*** Begin section ***

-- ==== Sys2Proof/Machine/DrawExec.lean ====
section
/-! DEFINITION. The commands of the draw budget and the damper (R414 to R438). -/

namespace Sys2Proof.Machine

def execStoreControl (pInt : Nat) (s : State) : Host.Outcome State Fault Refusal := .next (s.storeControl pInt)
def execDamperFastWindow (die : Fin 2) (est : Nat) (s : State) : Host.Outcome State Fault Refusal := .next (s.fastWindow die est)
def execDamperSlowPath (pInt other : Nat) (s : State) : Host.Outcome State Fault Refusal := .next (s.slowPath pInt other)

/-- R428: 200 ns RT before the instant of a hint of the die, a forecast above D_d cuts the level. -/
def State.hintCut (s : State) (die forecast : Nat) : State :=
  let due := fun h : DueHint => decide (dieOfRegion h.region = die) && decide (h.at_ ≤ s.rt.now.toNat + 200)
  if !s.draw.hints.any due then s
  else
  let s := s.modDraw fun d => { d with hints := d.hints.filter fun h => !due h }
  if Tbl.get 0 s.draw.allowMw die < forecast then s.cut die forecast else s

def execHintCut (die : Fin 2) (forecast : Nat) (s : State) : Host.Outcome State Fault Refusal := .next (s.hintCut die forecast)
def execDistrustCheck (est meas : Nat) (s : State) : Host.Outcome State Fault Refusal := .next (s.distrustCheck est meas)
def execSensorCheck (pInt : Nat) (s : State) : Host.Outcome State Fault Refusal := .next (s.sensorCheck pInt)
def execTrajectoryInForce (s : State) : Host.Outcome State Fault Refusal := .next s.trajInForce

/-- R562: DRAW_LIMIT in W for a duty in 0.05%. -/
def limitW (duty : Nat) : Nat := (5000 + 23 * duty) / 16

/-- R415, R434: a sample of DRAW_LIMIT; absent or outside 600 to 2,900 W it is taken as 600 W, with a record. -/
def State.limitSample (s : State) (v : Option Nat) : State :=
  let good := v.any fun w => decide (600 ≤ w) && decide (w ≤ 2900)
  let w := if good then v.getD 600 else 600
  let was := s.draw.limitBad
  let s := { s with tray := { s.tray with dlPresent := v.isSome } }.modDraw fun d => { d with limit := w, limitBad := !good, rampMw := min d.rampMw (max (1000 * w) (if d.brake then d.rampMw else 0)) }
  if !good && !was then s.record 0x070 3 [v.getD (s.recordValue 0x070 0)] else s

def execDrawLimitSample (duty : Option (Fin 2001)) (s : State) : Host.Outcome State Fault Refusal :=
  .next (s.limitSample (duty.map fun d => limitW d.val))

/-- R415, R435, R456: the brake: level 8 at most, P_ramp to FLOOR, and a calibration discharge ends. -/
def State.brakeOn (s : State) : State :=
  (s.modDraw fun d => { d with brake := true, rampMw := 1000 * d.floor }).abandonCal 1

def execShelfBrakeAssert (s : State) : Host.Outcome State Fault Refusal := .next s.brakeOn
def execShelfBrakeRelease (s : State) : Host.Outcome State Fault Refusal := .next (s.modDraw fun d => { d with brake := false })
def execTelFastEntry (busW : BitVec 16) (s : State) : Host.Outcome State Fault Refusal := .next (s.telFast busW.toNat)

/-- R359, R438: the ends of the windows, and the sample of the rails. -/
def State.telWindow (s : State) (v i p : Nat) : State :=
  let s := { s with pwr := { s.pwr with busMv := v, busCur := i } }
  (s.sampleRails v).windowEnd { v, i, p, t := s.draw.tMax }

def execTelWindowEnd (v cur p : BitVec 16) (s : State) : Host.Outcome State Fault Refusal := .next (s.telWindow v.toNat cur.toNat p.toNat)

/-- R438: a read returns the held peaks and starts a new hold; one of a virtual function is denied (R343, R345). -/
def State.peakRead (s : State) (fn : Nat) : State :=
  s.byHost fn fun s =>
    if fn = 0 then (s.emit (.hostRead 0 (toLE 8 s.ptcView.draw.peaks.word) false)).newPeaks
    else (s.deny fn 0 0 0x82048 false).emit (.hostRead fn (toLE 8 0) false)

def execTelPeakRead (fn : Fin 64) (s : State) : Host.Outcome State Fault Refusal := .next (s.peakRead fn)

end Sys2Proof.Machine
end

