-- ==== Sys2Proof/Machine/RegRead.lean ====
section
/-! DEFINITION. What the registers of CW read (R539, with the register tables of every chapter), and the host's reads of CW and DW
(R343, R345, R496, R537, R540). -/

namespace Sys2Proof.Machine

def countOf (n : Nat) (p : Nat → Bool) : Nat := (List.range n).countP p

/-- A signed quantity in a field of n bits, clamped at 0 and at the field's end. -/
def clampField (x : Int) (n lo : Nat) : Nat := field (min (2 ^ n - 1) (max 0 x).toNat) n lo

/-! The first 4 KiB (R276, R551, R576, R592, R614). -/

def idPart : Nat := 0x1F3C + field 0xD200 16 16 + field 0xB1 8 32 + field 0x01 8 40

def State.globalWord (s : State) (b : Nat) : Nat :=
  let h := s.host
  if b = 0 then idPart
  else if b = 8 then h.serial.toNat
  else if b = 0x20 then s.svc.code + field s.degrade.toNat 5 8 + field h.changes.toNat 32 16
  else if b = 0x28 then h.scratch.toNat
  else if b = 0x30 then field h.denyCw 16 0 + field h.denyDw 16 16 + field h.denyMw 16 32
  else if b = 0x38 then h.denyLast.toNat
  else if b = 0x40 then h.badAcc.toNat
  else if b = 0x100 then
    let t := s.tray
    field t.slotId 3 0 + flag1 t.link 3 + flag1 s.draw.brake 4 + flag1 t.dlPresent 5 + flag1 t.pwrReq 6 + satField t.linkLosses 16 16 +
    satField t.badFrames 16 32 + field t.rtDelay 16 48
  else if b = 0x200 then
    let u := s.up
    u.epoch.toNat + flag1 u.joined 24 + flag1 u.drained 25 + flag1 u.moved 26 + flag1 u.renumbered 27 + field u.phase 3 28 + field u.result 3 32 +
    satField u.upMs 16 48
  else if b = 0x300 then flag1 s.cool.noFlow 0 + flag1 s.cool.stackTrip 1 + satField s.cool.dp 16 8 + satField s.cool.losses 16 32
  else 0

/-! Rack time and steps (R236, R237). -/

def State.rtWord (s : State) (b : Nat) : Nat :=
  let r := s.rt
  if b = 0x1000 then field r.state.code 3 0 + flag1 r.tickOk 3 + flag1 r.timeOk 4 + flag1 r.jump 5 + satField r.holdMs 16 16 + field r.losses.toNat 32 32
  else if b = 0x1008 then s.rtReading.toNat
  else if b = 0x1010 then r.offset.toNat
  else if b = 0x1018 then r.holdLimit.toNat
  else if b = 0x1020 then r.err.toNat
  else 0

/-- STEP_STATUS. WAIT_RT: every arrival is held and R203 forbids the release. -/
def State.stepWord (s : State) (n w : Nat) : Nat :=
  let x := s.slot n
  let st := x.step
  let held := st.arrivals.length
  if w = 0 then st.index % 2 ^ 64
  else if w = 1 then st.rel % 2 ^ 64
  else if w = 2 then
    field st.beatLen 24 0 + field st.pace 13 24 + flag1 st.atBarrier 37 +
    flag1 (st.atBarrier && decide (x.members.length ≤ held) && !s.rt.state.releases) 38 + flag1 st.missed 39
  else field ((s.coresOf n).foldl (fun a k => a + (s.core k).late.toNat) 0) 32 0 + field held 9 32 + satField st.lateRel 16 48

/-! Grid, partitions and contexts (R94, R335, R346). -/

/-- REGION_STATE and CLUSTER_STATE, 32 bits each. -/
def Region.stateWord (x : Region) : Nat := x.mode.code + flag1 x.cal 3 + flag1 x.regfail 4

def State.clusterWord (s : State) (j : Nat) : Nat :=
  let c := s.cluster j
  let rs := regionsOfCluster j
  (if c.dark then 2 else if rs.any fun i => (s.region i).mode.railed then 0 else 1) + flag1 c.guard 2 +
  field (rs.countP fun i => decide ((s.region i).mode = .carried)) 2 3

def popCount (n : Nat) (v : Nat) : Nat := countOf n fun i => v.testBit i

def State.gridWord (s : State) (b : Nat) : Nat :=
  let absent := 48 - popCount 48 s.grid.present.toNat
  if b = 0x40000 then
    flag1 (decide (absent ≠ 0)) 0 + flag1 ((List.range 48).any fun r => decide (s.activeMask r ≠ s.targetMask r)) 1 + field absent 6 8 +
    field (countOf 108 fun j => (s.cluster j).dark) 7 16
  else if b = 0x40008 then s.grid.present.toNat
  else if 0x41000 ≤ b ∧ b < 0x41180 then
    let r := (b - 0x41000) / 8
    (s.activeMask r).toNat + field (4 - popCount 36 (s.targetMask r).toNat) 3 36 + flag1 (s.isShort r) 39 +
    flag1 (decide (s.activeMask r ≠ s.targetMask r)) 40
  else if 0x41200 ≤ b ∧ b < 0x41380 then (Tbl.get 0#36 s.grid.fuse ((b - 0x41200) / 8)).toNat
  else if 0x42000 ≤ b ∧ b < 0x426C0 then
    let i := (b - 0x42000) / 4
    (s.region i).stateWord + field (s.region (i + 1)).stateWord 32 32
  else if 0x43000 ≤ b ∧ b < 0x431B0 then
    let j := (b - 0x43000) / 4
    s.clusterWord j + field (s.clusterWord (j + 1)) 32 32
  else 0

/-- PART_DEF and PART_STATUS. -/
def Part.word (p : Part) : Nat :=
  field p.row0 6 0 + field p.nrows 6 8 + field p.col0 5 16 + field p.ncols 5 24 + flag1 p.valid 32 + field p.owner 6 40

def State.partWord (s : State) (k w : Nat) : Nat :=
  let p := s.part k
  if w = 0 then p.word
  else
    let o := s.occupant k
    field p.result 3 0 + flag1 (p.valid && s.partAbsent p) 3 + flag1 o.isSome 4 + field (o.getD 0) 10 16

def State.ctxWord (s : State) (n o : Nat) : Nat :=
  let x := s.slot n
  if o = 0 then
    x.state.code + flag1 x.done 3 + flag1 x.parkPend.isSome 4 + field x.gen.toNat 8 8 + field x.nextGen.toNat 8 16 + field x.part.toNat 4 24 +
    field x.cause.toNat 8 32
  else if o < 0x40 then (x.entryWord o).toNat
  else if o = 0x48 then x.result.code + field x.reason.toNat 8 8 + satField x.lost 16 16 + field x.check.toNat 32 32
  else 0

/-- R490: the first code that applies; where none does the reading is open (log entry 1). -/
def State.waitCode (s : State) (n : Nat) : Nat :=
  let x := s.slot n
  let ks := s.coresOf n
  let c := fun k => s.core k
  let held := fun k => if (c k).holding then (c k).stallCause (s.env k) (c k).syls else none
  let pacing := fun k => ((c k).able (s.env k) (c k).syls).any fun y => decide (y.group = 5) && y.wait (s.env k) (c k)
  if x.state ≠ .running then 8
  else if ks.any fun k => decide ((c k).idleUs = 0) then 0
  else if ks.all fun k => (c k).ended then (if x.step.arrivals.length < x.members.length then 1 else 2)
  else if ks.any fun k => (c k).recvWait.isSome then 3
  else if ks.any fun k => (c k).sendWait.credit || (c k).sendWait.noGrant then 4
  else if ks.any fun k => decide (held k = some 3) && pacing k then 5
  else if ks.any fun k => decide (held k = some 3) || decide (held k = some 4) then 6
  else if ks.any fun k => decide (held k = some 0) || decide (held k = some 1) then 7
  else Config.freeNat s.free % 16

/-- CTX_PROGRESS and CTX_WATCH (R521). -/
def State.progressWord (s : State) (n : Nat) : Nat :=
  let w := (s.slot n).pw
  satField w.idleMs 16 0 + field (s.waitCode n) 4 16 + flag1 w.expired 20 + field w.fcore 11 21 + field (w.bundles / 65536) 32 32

*** End section ***

How many lines of these entries contain "false"? Answer with the number and nothing else.

* **WRITTEN REPLY**: 3